═══ PROVIDED RECORDS

theorem runWord_rejectedAs {w : CmdWord} {s : State} {code : ErrCode}
    (h : planWord w s.params s.scrollOffset = .reject code) :
    ∃ t, runWord w s = .next t ∧ (s.capture w).RejectedAs t code :=
  (runWord_rejected h).imp fun _ ⟨ht, hr, _⟩ => ⟨ht, hr⟩

/-- Settles O50: a command's plan rejects with the smallest code of its causes (`planOf_rejectsLeast`), a word that does
not decode by its decode error alone, and a rejected plan changes nothing else (`State.perform_reject`). -/
theorem rejectedWithSmallestCode : Obligations.RejectedWithSmallestCode := by
  refine ⟨fun i s code hmem hmin => ?_, fun w s => ⟨fun hd => ?_, fun hd => ?_⟩⟩
  · obtain ⟨_, h⟩ := planOf_rejectsLeast i s.params s.scrollOffset
    exact exec_rejected (h.least code hmem hmin)
  · exact runWord_rejectedAs (by rw [planWord, hd])
  · exact runWord_rejectedAs (by rw [planWord, hd])

end Sys2Proof.Machine
end

section
/-! Encoding: the round trip of a command and its word, illegal opcodes, and the spec's example words. -/

namespace Sys2Proof.Machine

open Laws

/-! ### Decode of encode -/

theorem tableWord_toNat (w : CmdWord) : tableWord 128 w.toNat = w := by
  rw [tableWord, Nat.mod_eq_of_lt w.isLt, BitVec.ofNat_toNat, BitVec.setWidth_eq]

/-- Settles O12: every command is decoded from its encoding (`decode_encode`), which as a table word is
the same word. -/
theorem decodeEncodeRoundTrip : Obligations.DecodeEncodeRoundTrip := by
  intro i
  refine ⟨decode_encode i, ?_⟩
  rw [decodeTableWord, tableWord_toNat, decode_encode]

/-! ### Encode of decode -/

/-- A word is its slots packed, with its reserved bits in their two slots (30_encoding.md R81). -/
theorem packAll_slotsAt (w : CmdWord) : packAll (slotsAt w) (w.extractLsb' 6 2) (w.extractLsb' 40 8) = w := by
  have hbit (k : Nat) : BitVec.ofBool (w.getLsbD k) = w.extractLsb' k 1 := by
    ext j hj
    obtain rfl : j = 0 := by omega
    simp
  simp only [packAll, slotsAt, slotOp, slotFV, slotFH, slotA, slotB, slotC, slotD, slotColor, slotT0, slotT1, slotT2,
    slotT3, hbit]
  iterate 13 rw [BitVec.extractLsb'_append_extractLsb'_eq_extractLsb' (by rfl)]
  exact BitVec.extractLsb'_eq_self

/-- The slots that a command's mask leaves to its operands (30_encoding.md R83, R84). -/
def operandSlots : Instr → Slots
  | .selectReg _ => { op := 0#4, a := 0xFF#8 }
  | .writeData _ _ | .setCursor _ _ => { op := 0#4, a := 0xFF#8, b := 0xFF#8 }
  | .setWindow _ _ _ _ => { op := 0#4, a := 0xFF#8, b := 0xFF#8, c := 0xFF#8, d := 0xFF#8 }
  | .drawPixel _ _ _ => { op := 0#4, a := 0xFF#8, b := 0xFF#8, color := 0xFFFF#16 }
  | .drawHline _ _ _ _ => { op := 0#4, a := 0xFF#8, b := 0xFF#8, c := 0xFF#8, color := 0xFFFF#16 }
  | .drawRect _ _ _ _ _ => { op := 0#4, a := 0xFF#8, b := 0xFF#8, c := 0xFF#8, d := 0xFF#8, color := 0xFFFF#16 }
  | .drawTile _ _ _ _ _ _ _ =>
    { op := 0#4, fv := true, fh := true, a := 0xFF#8, b := 0xFF#8, c := 0xFF#8, d := 0xFF#8, t0 := 0xFFFF#16 }
  | .drawComposite _ _ _ _ _ _ _ _ =>
    { op := 0#4, a := 0xFF#8, b := 0xFF#8, c := 0xFF#8, d := 0xFF#8,
      t0 := 0xFFFF#16, t1 := 0xFFFF#16, t2 := 0xFFFF#16, t3 := 0xFFFF#16 }
  | .clearScreen | .scrollFwd | .scrollBwd | .init => { op := 0#4 }

theorem not_maskOf (i : Instr) : ~~~maskOf i = packAll (operandSlots i) 0#2 0#8 := by
  cases i <;> simp only [maskOf, operandSlots] <;> decide

/-- The operands that a command takes from a word's slots are the command's own. -/
theorem andSlots_operandSlots {op : Nat} {s : Slots} {i : Instr} (h : instrOf op s = some i) :
    andSlots s (operandSlots i) = { slotsOf i with op := 0#4 } := by
  have byte (b : Byte) : b &&& 0xFF#8 = b := BitVec.and_allOnes
  have half (v : Half) : v &&& 0xFFFF#16 = v := BitVec.and_allOnes
  unfold instrOf at h
  split at h <;> cases h <;> simp [andSlots, operandSlots, slotsOf, byte, half]

/-- Outside the mask a legal word holds its command's operands and nothing else. -/
theorem and_not_maskOf_of_decode {w : CmdWord} {i : Instr} (h : decode w = .legal i) :
    w &&& ~~~maskOf i = packAll { slotsOf i with op := 0#4 } 0#2 0#8 := by
  have hi : instrOf (slotOp w).toNat (slotsAt w) = some i := by
    rw [decode_eq] at h
    cases hj : instrOf (slotOp w).toNat (slotsAt w) with
    | none => simp [hj] at h
    | some j =>
      rw [hj] at h
      exact congrArg some (legalIf_eq_legal_iff.mp h).2
  conv_lhs => rw [← packAll_slotsAt w, not_maskOf, packAll_and, andSlots_operandSlots hi]
  simp

/-- Two words that agree under a mask and outside it are the same word. -/
theorem eq_of_and_eq_of_and_not_eq {w v m : CmdWord} (h : w &&& m = v &&& m) (hn : w &&& ~~~m = v &&& ~~~m) :
    w = v := by
  ext k hk
  have h1 := congrArg (·[k]) h
  have h2 := congrArg (·[k]) hn
  simp only [BitVec.getElem_and, BitVec.getElem_not] at h1 h2
  cases hm : m[k] <;> simp_all

/-- Settles O13: a legal word and the encoding of its command are decoded to the same command, so they agree under the
command's mask (`and_maskOf_of_decode`) and outside it (`and_not_maskOf_of_decode`). -/
theorem encodeDecodeRoundTrip : Obligations.EncodeDecodeRoundTrip := fun _ i h =>
  eq_of_and_eq_of_and_not_eq ((and_maskOf_of_decode (decode_encode i)).trans (and_maskOf_of_decode h).symm)
    ((and_not_maskOf_of_decode (decode_encode i)).trans (and_not_maskOf_of_decode h).symm)

/-! ### Illegal opcodes -/

theorem instrOf_eq_none_iff (op : Nat) (s : Slots) : instrOf op s = none ↔ 13 ≤ op := by
  match op with
  | 0 | 1 | 2 | 3 | 4 | 5 | 6 | 7 | 8 | 9 | 10 | 11 | 12 => simp [instrOf]
  | _ + 13 => simp [instrOf]

/-- A word is illegal exactly when no command has its opcode (30_encoding.md R85). -/
theorem decode_eq_illegalOpcode_iff (w : CmdWord) : decode w = .illegalOpcode ↔ 13 ≤ (slotOp w).toNat := by
  rw [decode_eq, ← instrOf_eq_none_iff _ (slotsAt w)]
  cases instrOf (slotOp w).toNat (slotsAt w) with
  | none => simp
  | some i =>
    unfold legalIf
    simp only [Option.elim_some, reduceCtorEq, iff_false]
    split <;> simp

/-- Settles O9: the illegal words by their opcode (`decode_eq_illegalOpcode_iff`), rejected as every word whose plan
is a rejection (`runWord_rejected`). -/
theorem illegalOpcodeRejected : Obligations.IllegalOpcodeRejected := by
  intro w
  refine ⟨?_, fun h s => runWord_rejected (by rw [planWord, h])⟩
  rw [decode_eq_illegalOpcode_iff, slotOp]
  have hop := (w.extractLsb' 0 4).isLt
  simp only [← BitVec.toNat_inj, BitVec.toNat_ofNat]
  omega

/-! ### Example words -/

/-- Settles O14: each word decoded. -/
theorem specWordsDecode : Obligations.SpecWordsDecode := by
  unfold Obligations.SpecWordsDecode
  decide

end Sys2Proof.Machine
end

section
/-! The machine's step: the state taken at reset, one clock edge, one step, and what every step keeps. -/

namespace Sys2Proof.Machine

/-! ### Reset in mid-command -/

/-- The reset vector adds nothing to the records read so far (log 23). -/
theorem readTrace_push_reset_trans (tr : List Pins) :
    (readTrace (pushTrace resetPins tr)).trans = (readTrace tr).trans := by
  match tr with
  | [] => rfl
  | o :: rest =>
    rw [pushTrace]
    split
    · rfl
    · rfl

/-- Settles O2: an edge with `rst` is `State.blockReset`, whose pin vector adds no record
(`readTrace_push_reset_trans`), and an IDLE block rests (`State.edges_idle`). -/
theorem resetAbortsCommand : Obligations.ResetAbortsCommand := by
  intro s errClr offer rest hin
  exact ⟨_, step_edge hin, rfl, rfl, rfl, rfl, rfl, rfl, rfl, rfl, readTrace_push_reset_trans s.trace, rfl, rfl, rfl,
    fun n => State.edges_idle n _ rfl⟩

/-! ### One clock edge -/

theorem State.cmdReady_iff (rst : Bool) (s : State) : s.cmdReady rst = true ↔ s.phase = .idle ∧ rst = false := by
  simp [State.cmdReady]

/-- A word offered while the block is not ready has no effect (10_state.md R29). -/
theorem State.edge_of_not_ready {s : State} {rst : Bool} (h : s.cmdReady rst = false) (errClr : Bool)
    (offer : Option CmdWord) : s.edge rst errClr offer = s.edge rst errClr none := by
  cases rst with
  | true => rfl
  | false =>
    have hb : s.phase = .busy := by
      cases hp : s.phase with
      | busy => rfl
      | idle => simp [State.cmdReady, hp] at h
    rw [State.edge_busy hb, State.edge_busy hb]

══════

*WHAT NEEDS TO BE DONE*
In your reply, restate exactly the lines from the start of the records above through the line holding "i s.params s.scrollOffset", including both, and nothing else.

*WORKED SOLUTION*
theorem runWord_rejectedAs {w : CmdWord} {s : State} {code : ErrCode}
    (h : planWord w s.params s.scrollOffset = .reject code) :
    ∃ t, runWord w s = .next t ∧ (s.capture w).RejectedAs t code :=
  (runWord_rejected h).imp fun _ ⟨ht, hr, _⟩ => ⟨ht, hr⟩

/-- Settles O50: a command's plan rejects with the smallest code of its causes (`planOf_rejectsLeast`), a word that does
not decode by its decode error alone, and a rejected plan changes nothing else (`State.perform_reject`). -/
theorem rejectedWithSmallestCode : Obligations.RejectedWithSmallestCode := by
  refine ⟨fun i s code hmem hmin => ?_, fun w s => ⟨fun hd => ?_, fun hd => ?_⟩⟩
  · obtain ⟨_, h⟩ := planOf_rejectsLeast i s.params s.scrollOffset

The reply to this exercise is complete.